La lumière c’est ma horloge

«Or, le phénomène rythmique qui est le plus évident sur notre planète, c’est l’alternance de lumière. (…)

L’alternance jour/nuit constitue donc un rythme géophysique qu’on appelle le rythme nycthéméral quand on a été bien élevé. Nycthéméral, ça vient du grec nukthêmeron, mot composé à partir de nux, nuktos, « nuit », et hêmera, « jour ». (…)

Mais en fait il y a un nombre incalculable de plantes à fleurs chez qui les pétales s’ouvrent et se ferment en fonction de la lumière. D’ailleurs toutes ne s’ouvrent pas au même moment, ce qui a donné l’idée à Carl von Linné, en 1751, de concevoir une horloge florale. Le célèbre naturaliste suédois avait en effet noté que les plantes à fleurs pouvaient être triées en 3 groupes en fonction de leur comportement: les plantes météoriques dont les fleurs s’ouvrent et se ferment en fonction des conditions climatiques, les plantes tropiques qui s’ouvrent et se ferment en fonction de la longueur du jour et enfin, celles qui nous intéressent aujourd’hui, les Equinoxiales qui s’ouvrent à heure fixe de la journée quelque soit la saison et sans tenir compte des conditions météorologiques. (…)

Mais cette expérience peut nous laisser perplexe quand même: comment ces plantes font-elles pour savoir l’heure de la journée si elles ne se laissent ni influencer par la météo, ni par la longueur d’exposition au soleil? C’est comme si la plante possédait un système interne permettant de lui indiquer l’heure du jour: un mécanisme endogène…

Le premier à avoir cherché à caractériser ce mécanisme endogène est un astronome français,  Jean-Jacques d’Ortous de Mairan, qui, en 1729,  a pris des plants de Mimosa pudica, capable de phototropisme, et les a enfermés dans sa cave.

De Mairan a alors observé que le comportement des feuilles de la plante, s’ouvrant le matin et se refermant le soir, continuait même dans l’obscurité totale! (…)

Heureusement, de nombreux botanistes (Johann Gottfried Zinn, Henri Louis Duhamel du Monceau, Alphonse Louis Pierre Pyrame de Candolle) ont reproduit l’expérience avec des protocoles très rigoureux, à températures et humidités constantes, sans possibilité de fuite de lumière, et ont confirmé le résultat de de Mairan. (…)

… la chronobiologie étant la discipline scientifique étudiant l’organisation temporelle des êtres vivants. (…)

Les premières expériences de chronobiologie se penchaient donc sur les rythmes endogènes des plantes, sans influences externes (tout ce qui pourrait leur donner une notion de temps). On appelle ces protocoles des expériences de libre-cours où l’on place une plante en obscurité ou en lumière constante. Au-delà de l’existence d’un rythme endogène, ce qui a surpris ces premiers chronobiologistes, c’est que ces rythmes n’aient pas une période exactement égale à 24h (24h et des poussières dans l’obscurité et 25,5 heures en luminosité constante chez Mimosa pudica). (…)

Ces études ont permis cependant de révéler que ces périodicité n’étaient pas systématiquement identiques et pouvaient, encore une fois, varier selon les conditions de libre-cours (obscurité ou lumière constante), selon les espèces et même selon les individus. Cependant, la période était toujours proche de 24h. (…)

Les synchroniseurs agissent donc en entraînant le rythme endogène vers un rythme nycthéméral. La bouffe, la lumière, la température, l’humidité sont des “zeitgebers”. Et pour faire poétique, on peut dire : pas de nycthémère sans lumière. (…)
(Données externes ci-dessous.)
/-- The export row of a record (R156). -/
def exportRowOf (slot : Nat) (r : BinRecord) : ExportRow :=
  { bin := r.key.bin, slot := slot, zone := r.key.zone, kind := r.key.kind, state := r.key.state, fill := r.reading.fill,
    urgent := r.key.urgent, batteryLow := r.reading.batteryLow }

/-- An export row as sent (Table 11.10), 15 bytes. -/
def exportRowBytes (r : ExportRow) : List Byte :=
  byte4 r.bin.toNat ++ byte2 r.slot ++ byte1 r.zone.val ++ byte1 (binKindCode r.kind) ++ byte1 (recStateCode r.state)
    ++ flagsByte [r.fill.isSome, r.urgent, r.batteryLow]
    ++ byte1 (orZero FillReading.percent r.fill) ++ byte4 (orZero (fun f => f.time.toNat) r.fill)

/-- A profile copy as sent (Table 11.9), 12 bytes. -/
def profileBytes (p : Profile) : List Byte :=
  byte1 (classCode p.cls) ++ byte2 p.emptyRef ++ byte2 p.fullRef ++ byte1 p.jump ++ byte2 p.window ++ byte1 p.drop
    ++ byte2 p.silence ++ byte1 p.lowBattery

/-- Why a position of a CLAIM fails (Table 6.5), with the holder for CLAIMED. -/
inductive RefusalReason where
  | repeated
  | unknown
  | poisoned
  | claimed (route : RouteIdx) (owner : Channel)
  | zoneLocked
  deriving DecidableEq, Repr

/-- A refusal entry (R117). -/
structure RefusalEntry where
  position : Nat
  bin : BinNumber
  reason : RefusalReason
  deriving DecidableEq, Repr

/-- A refusal entry as sent (Table 11.11), 8 bytes; the holder's two bytes are 0xFF for every reason but CLAIMED (R197). -/
def refusalBytes (e : RefusalEntry) : List Byte :=
  byte1 e.position ++ byte4 e.bin.toNat ++
    match e.reason with
    | .repeated => [1#8, 0xFF#8, 0xFF#8]
    | .unknown => [2#8, 0xFF#8, 0xFF#8]
    | .poisoned => [3#8, 0xFF#8, 0xFF#8]
    | .claimed r o => [4#8] ++ byte1 r.val ++ byte1 o.val
    | .zoneLocked => [5#8, 0xFF#8, 0xFF#8]

/-- The six value bytes of a notice entry (section 11.4). -/
def noticeValueBytes : Option NoticeValue → List Byte
  | none => [0#8, 0#8, 0#8, 0#8, 0#8, 0#8]
  | some (.fill p) => byte1 p ++ [0#8, 0#8, 0#8, 0#8, 0#8]
  | some (.concentrator c) => byte2 c.toNat ++ [0#8, 0#8, 0#8, 0#8]
  | some (.routeEnd tag st d r l) => byte2 tag.toNat ++ byte1 (endStatusCode st) ++ byte1 d ++ byte1 r ++ byte1 l
  | some (.rowsFreed n) => byte2 n ++ [0#8, 0#8, 0#8, 0#8]

/-- A notice entry as sent (Table 11.11), 18 bytes. -/
def noticeBytes (n : Notice) : List Byte :=
  byte1 (noticeCode n.kind) ++ flagsByte [n.zone.isSome, n.bin.isSome, n.route.isSome, n.value.isSome]
    ++ byte1 (orZero Fin.val n.zone) ++ byte1 (orZero Fin.val n.route) ++ byte4 (orZero BitVec.toNat n.bin)
    ++ byte4 n.minute.toNat ++ noticeValueBytes n.value

/-- A member as ROUTE STATUS sends it (Table 11.8), 11 bytes. -/
def memberBytes (m : Member) : List Byte :=
  byte4 m.bin.toNat ++ byte2 m.slot ++ byte1 (memberStateCode m.state) ++
    match m.state with
    | .done t => byte4 t.toNat
    | .pending | .released | .lost => byte4 0
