/-- A byte received on the planner link in HUNT, its marker taken only while W + Q is below 40 (R164(a), (d), R165); and a byte stored in HEADER, BODY or
CHECK on either link (R44, R45, R164), the gap timer started anew with the limit in force (R46). A byte that brings an outcome with a command of its own (a
second length byte out of bounds, a second CRC byte, a marker ignored) has that command's effect, which is the model's choice (log entry 8). -/
def Obligations.PlannerHuntAndFrameBytes : Prop :=
  (∀ (b : Byte) (s : State), s.settled = true → s.plannerPort.rx.state = .hunt →
    ¬ (s.plannerPort.rx.candidate = true ∧ b = 0x92#8 ∧ 40 ≤ s.outstanding) →
    exec (.byteReceived .planner b) s = .next
      (s.setRx .planner
        (if s.plannerPort.rx.candidate = true ∧ b = 0x92#8 then
          { state := .header, candidate := false, len := [], body := [], crc := [], gap := some s.control.params.gapLimit }
        else if b = 0xD3#8 then
          { state := .hunt, candidate := true, len := [], body := [], crc := [], gap := some s.control.params.gapLimit }
        else { state := .hunt, candidate := false, len := [], body := [], crc := [], gap := none })).look) ∧
  (∀ (l : Link) (b : Byte) (s : State), s.settled = true →
    ((s.rx l).state = .header → (s.rx l).len = [] →
      exec (.byteReceived l b) s = .next
        (s.setRx l { s.rx l with len := [b], gap := some s.control.params.gapLimit }).look) ∧
    (∀ hi : Byte, (s.rx l).state = .header → (s.rx l).len = [hi] →
      (match l with
        | .field => 15 ≤ (be16 hi b).toNat ∧ (be16 hi b).toNat ≤ 244
        | .planner => 4 ≤ (be16 hi b).toNat ∧ (be16 hi b).toNat ≤ 164) →
      exec (.byteReceived l b) s = .next
        (s.setRx l { s.rx l with state := .body, len := [hi, b], gap := some s.control.params.gapLimit }).look) ∧
    (∀ hi lo : Byte, (s.rx l).state = .body → (s.rx l).len = [hi, lo] →
      exec (.byteReceived l b) s = .next
        (s.setRx l { s.rx l with
          state := if (be16 hi lo).toNat ≤ (s.rx l).body.length + 1 then .check else .body
          body := (s.rx l).body ++ [b], gap := some s.control.params.gapLimit }).look) ∧
    ((s.rx l).state = .check → (s.rx l).crc = [] →
      exec (.byteReceived l b) s = .next
        (s.setRx l { s.rx l with crc := [b], gap := some s.control.params.gapLimit }).look)) ∧
  ∀ (b : Byte) (s : State), s.settled = true →
    (∀ hi : Byte, s.fieldPort.rx.state = .header → s.fieldPort.rx.len = [hi] → ((be16 hi b).toNat < 15 ∨ 244 < (be16 hi b).toNat) →
      exec (.byteReceived .field b) s = exec (.fieldLengthRefusal b) s) ∧
    (∀ hi : Byte, s.plannerPort.rx.state = .header → s.plannerPort.rx.len = [hi] → ((be16 hi b).toNat < 4 ∨ 164 < (be16 hi b).toNat) →
      exec (.byteReceived .planner b) s = exec (.requestLengthRefusal b) s) ∧
    (∀ c : Byte, s.fieldPort.rx.state = .check → s.fieldPort.rx.crc = [c] →
      exec (.byteReceived .field b) s = exec (.fieldFrameComplete b) s) ∧
    (∀ c : Byte, s.plannerPort.rx.state = .check → s.plannerPort.rx.crc = [c] →
      exec (.byteReceived .planner b) s = exec (.requestFrameComplete b) s) ∧
    (s.plannerPort.rx.state = .hunt → s.plannerPort.rx.candidate = true → b = 0x92#8 → 40 ≤ s.outstanding →
      exec (.byteReceived .planner b) s = exec (.markerIgnored b) s)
Et puis, un chercheur, Colin Pittendrigh, a compilé en 1960 une liste de 16 observations empiriques concernant les rythmes circadiens dont voici un échantillon:

– Les rythmes circadiens ont une période approchant le rythme nycthéméral de la rotation de la terre.

– Les rythmes circadiens sont ubiquitaires dans le vivant.

– Les rythmes circadiens sont endogènes, autonomes et innés.

– Les rythmes circadiens, bien que sensibles à la température, n’y varient pas de manière linéaire (il y a compensation thermique).

– Les rythmes circadiens sont entrainés par des zeitgebers environnementaux. (…)

Chez les mammifères, l’organe qui, lésé, entraîne l’arythmie, porte un nom à coucher dehors: ce sont les noyaux suprachiasmatiques (NSC en français), deux petites boules de 10000 neurones chacune et située dans l’hypothalamus. (…)

Le fait que ces structures soient composées de cellules photoréceptrices semblait idéal pour réguler le rythme endogène. (…)

Prenez la glande pinéale par exemple: non seulement elle est bardée de cellules photoréceptrices chez presque tous les vertébrés (sauf chez les mammifères à ce qu’on sache), mais chez la plupart des espèces de vertébrés, on la trouve associée avec un organe entier photorécepteur. Chez la plupart des poissons et chez les lamproies on parle d’organe parapinéal, chez les amphibiens on parle d’organe frontal et chez la plupart des lézards, on cause d’organe pariétal.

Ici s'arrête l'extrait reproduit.